### Source data ###

/-- A chosen score over the sum of the chosen scores, rounded RN to GL16 (R214, R271). -/
def State.gateOf (s : State) (h : Nat) (sum : Elem) (v : Num) : Nat :=
  match (SumRec.mk ⟨sum, 0, 0⟩ 0 0).log with
  | none => 0
  | some ls =>
    let neg := (sum.num false .gl16w).lt .zero
    (s.quotient h 0 .rn (some .gl16) ls 0 (if neg then glMulNum v (.ofInt (-1) 0) else v)).code

/-- The 32 bytes of a route entry (R266). -/
def routeEntry (nan : Bool) (chosen : List (Nat × Nat)) : List Byte :=
  let ids := chosen.zipIdx.foldl (fun m p => m + p.1.1 * 2 ^ (12 * p.2)) 0
  leBytes 1 (chosen.length + 16 + if nan then 32 else 0) ++ leBytes 3 0 ++ leBytes 12 ids ++
    fitBytes 16 (chosen.flatMap fun p => leBytes 2 p.2)

/-- The entry that a row of scores gives, and whether the row holds a NaN or +∞. -/
def State.routeRow (s : State) (h : Nat) (d : DispDesc) (row : List Byte) : List Byte × Bool :=
  let codes := (List.range d.nexp).map fun x => fieldAt row (2 * x) 2
  let vals := codes.map gl16Num
  if vals.any fun v => v == .nan || v == .inf false then (routeEntry true [], true)
  else
    let sel := (codes.zip vals).zipIdx.filterMap fun p => if p.1.1 = 0xFFFE || !p.1.2.isFinite then none else some (p.1.2, p.2)
    let best := (sel.foldl (fun l x => insertScore x l) []).take d.k
    let sum := windowedSum (best.map (·.1))
    (routeEntry false (best.map fun b => (b.2, if d.gnorm then s.gateOf h sum b.1 else codes.getD b.2 0)), false)

/-- Writes shadow route entries of hearth h's kiln from the score rows of its tokens: a code. -/
def State.routeTokens (h : Nat) (d : DispDesc) : List Nat → State → State × Nat
  | [], s => (s, 0)
  | t :: ts, s =>
    let (s, c, row) := s.hRead h 0 (d.scores + t * d.spitch) (2 * d.nexp)
    if c ≠ 0 then (s, c)
    else
      let (e, nan) := s.routeRow h d row
      let s := if nan then s.sticky (Reg.HTH_VFLAGS_flags h) fNV else s
      let x := s.kiln (kilnOf h)
      let s := s.setKiln (kilnOf h) (x.loadRoute (sput x.routeShadow (d.first + t) (BitVec.ofNat 256 (leNat e))))
      State.routeTokens h d ts s

/-- ROUTE on one hearth. -/
def State.routeHearth (s : State) (h off : Nat) : State × Nat :=
  match s.readDisp h off with
  | (s, .error c) => (s.dispError (kilnOf h) 0 c, c)
  | (s, .ok d) =>
    let (s, c) := State.routeTokens h d (List.range d.count) s
    if c ≠ 0 then (s.dispError (kilnOf h) d.layer c, c) else (s, 0)

/-- ROUTE on every named hearth; the first code. -/
def State.routeAll (s : State) (hs : List Nat) (off : Nat) : State × Nat :=
  hs.foldl (fun acc h =>
    let r := acc.1.routeHearth h off
    (r.1, if acc.2 ≠ 0 then acc.2 else r.2)) (s, 0)

/-! ### The exchange (R272-R276) -/

/-- A hearth that takes part in an exchange: its descriptor and its map. -/
structure Source where
  h   : Nat
  d   : DispDesc
  map : List Byte
deriving DecidableEq, Repr

/-- A pair of an exchange: its key, the expert it names, and for an own pair its source hearth and token. -/
structure XPair where
  rank   : Nat
  kiln   : Nat
  entry  : Nat
  slot   : Nat
  expert : Nat
  own    : Option (Nat × Nat)
  row    : List Byte
deriving DecidableEq, Repr

/-- The key as one number, in the order of comparison (R271). -/
def XPair.key (p : XPair) : Nat := ((p.rank * 32 + p.kiln) * 8192 + p.entry) * 8 + p.slot

/-- Inserts by key. -/
def insertPair (p : XPair) : List XPair → List XPair
  | [] => [p]
  | q :: qs => if p.key < q.key then p :: q :: qs else q :: insertPair p qs

/-- Sorts by key. -/
def sortPairs (ps : List XPair) : List XPair := ps.foldl (fun l p => insertPair p l) []

/-- A pair that got a position at an expert. -/
structure Placed where
  pair   : XPair
  expert : Nat
  pos    : Nat
  ovf    : Bool
deriving DecidableEq, Repr

/-- The origin word (R270). -/
def Placed.origin (x : Placed) : Nat :=
  x.pair.rank + 2 ^ 16 * x.pair.kiln + 2 ^ 21 * x.pair.entry + 2 ^ 34 * x.pair.slot + if x.ovf then 2 ^ 37 else 0

/-- An expert's share of the pairs, in key order. -/
def pairsOf (ps : List XPair) (x : Nat) : List XPair := ps.filter fun p => p.expert = x

/-- Capacity of an expert. -/
def capOf (map : List Byte) (x : Nat) : Nat := ((expertOf map x).map (·.cap)).getD 0

/-- Pairs that overflow their own expert, in key order (R272 item 3). -/
def overflowing (map : List Byte) (ps : List XPair) (nexp : Nat) : List XPair :=
  sortPairs ((List.range nexp).flatMap fun x => (pairsOf ps x).drop (capOf map x))

/-- Every placed pair of an exchange (R272 items 2 to 4); `ps` in key order. -/
def placePairs (d : DispDesc) (map : List Byte) (ps : List XPair) : List Placed :=
  let direct := (List.range d.nexp).flatMap fun x =>
    ((pairsOf ps x).take (capOf map x)).zipIdx.map fun p => (⟨p.1, x, p.2, false⟩ : Placed)
  if d.policy then
    let base := (pairsOf ps d.ovf).length
    direct ++ ((overflowing map ps d.nexp).take (capOf map d.ovf - base)).zipIdx.map fun p => ⟨p.1, d.ovf, base + p.2, true⟩
  else direct

/-- Demand of an expert: the pairs that name it, and those that overflow to it (R272). -/
def demandOfExpert (d : DispDesc) (map : List Byte) (ps : List XPair) (x : Nat) : Nat :=
  (pairsOf ps x).length + if d.policy && x = d.ovf then (overflowing map ps d.nexp).length else 0

/-- Pairs of a live route entry of a source's token t. -/
def entryPairs (rank : Nat) (x : Source) (e : Nat) (t : Nat) : List XPair :=
  if bit e 4 then
    (List.range (Nat.min (bits e 0 4) x.d.k)).map fun k =>
      ⟨rank, kilnOf x.h, x.d.first + t, k, bits e (32 + 12 * k) 12, some (x.h, t), []⟩
  else []

/-- Live route entry of a kiln. -/
def State.routeLive (s : State) (k i : Nat) : Nat := (sget 0 (s.kiln k).route i).toNat

/-- The own pairs of the sources. -/
def State.ownPairs (s : State) (xs : List Source) : List XPair :=
  xs.flatMap fun x => (List.range x.d.count).flatMap fun t =>
    entryPairs s.ownRank x (s.routeLive (kilnOf x.h) (x.d.first + t)) t

/-- Pairs of other modules. -/
def State.otherPairs (s : State) (rs : List RemotePair) : List XPair :=
  (rs.filter fun r => r.rank.toNat ≠ s.ownRank).map fun r =>
    ⟨r.rank.toNat, r.kiln, r.entry.toNat, r.slot, r.expert.toNat, none, r.row⟩

/-- Reads the sources of an exchange: descriptor and map of every named hearth. -/
def State.readSources (off : Nat) : List Nat → State → State × Checked (List Source)
  | [], s => (s, .ok [])
  | h :: hs, s =>
    match s.readDisp h off with
    | (s, .error c) => (s.dispError (kilnOf h) 0 c, .error c)
    | (s, .ok d) =>
      let (s, c, map) := s.readMem (asHearth s h 0) d.map (16 * d.nexp)
      if c ≠ 0 then (s.dispError (kilnOf h) d.layer c, .error c)
      else match State.readSources off hs s with
        | (s, .error c) => (s, .error c)
        | (s, .ok xs) => (s, .ok (⟨h, d, map⟩ :: xs))

/-- What fails an exchange before any row is sent (R276): a slice without a table, an expert that the map does not give, a
quarantined kiln, a module that cannot be reached. -/
def State.exchangeCode (s : State) (xs : List Source) (d : DispDesc) (map : List Byte) (ps : List XPair) : Nat :=
  let named := (ps.filter fun p => p.own.isSome).map (·.expert)
  let named := if d.policy && !(overflowing map ps d.nexp).isEmpty then d.ovf :: named else named
  if xs.any fun x => (s.kiln (kilnOf x.h)).route.isEmpty then arithTable
  else if named.any fun x => decide (d.nexp ≤ x) || (expertOf map x).isNone then arithSparse
  else
    let es := named.filterMap (expertOf map)
    if es.any fun e => e.rank = s.ownRank && s.quarantined (kilnOf e.hearth) then memFenced
    else if es.any fun e => e.rank ≠ s.ownRank && s.rankState e.rank != 1 then linkRank
    else if es.any fun e => e.rank ≠ s.ownRank && !s.reachable e.rank then linkLost
    else 0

###

Brief: Could you return every line from the entries above in which the string "sortPairs" occurs?

Solution:
def sortPairs (ps : List XPair) : List XPair := ps.foldl (fun l p => insertPair p l) []
  sortPairs ((List.range nexp).flatMap fun x => (pairsOf ps x).drop (capOf map x))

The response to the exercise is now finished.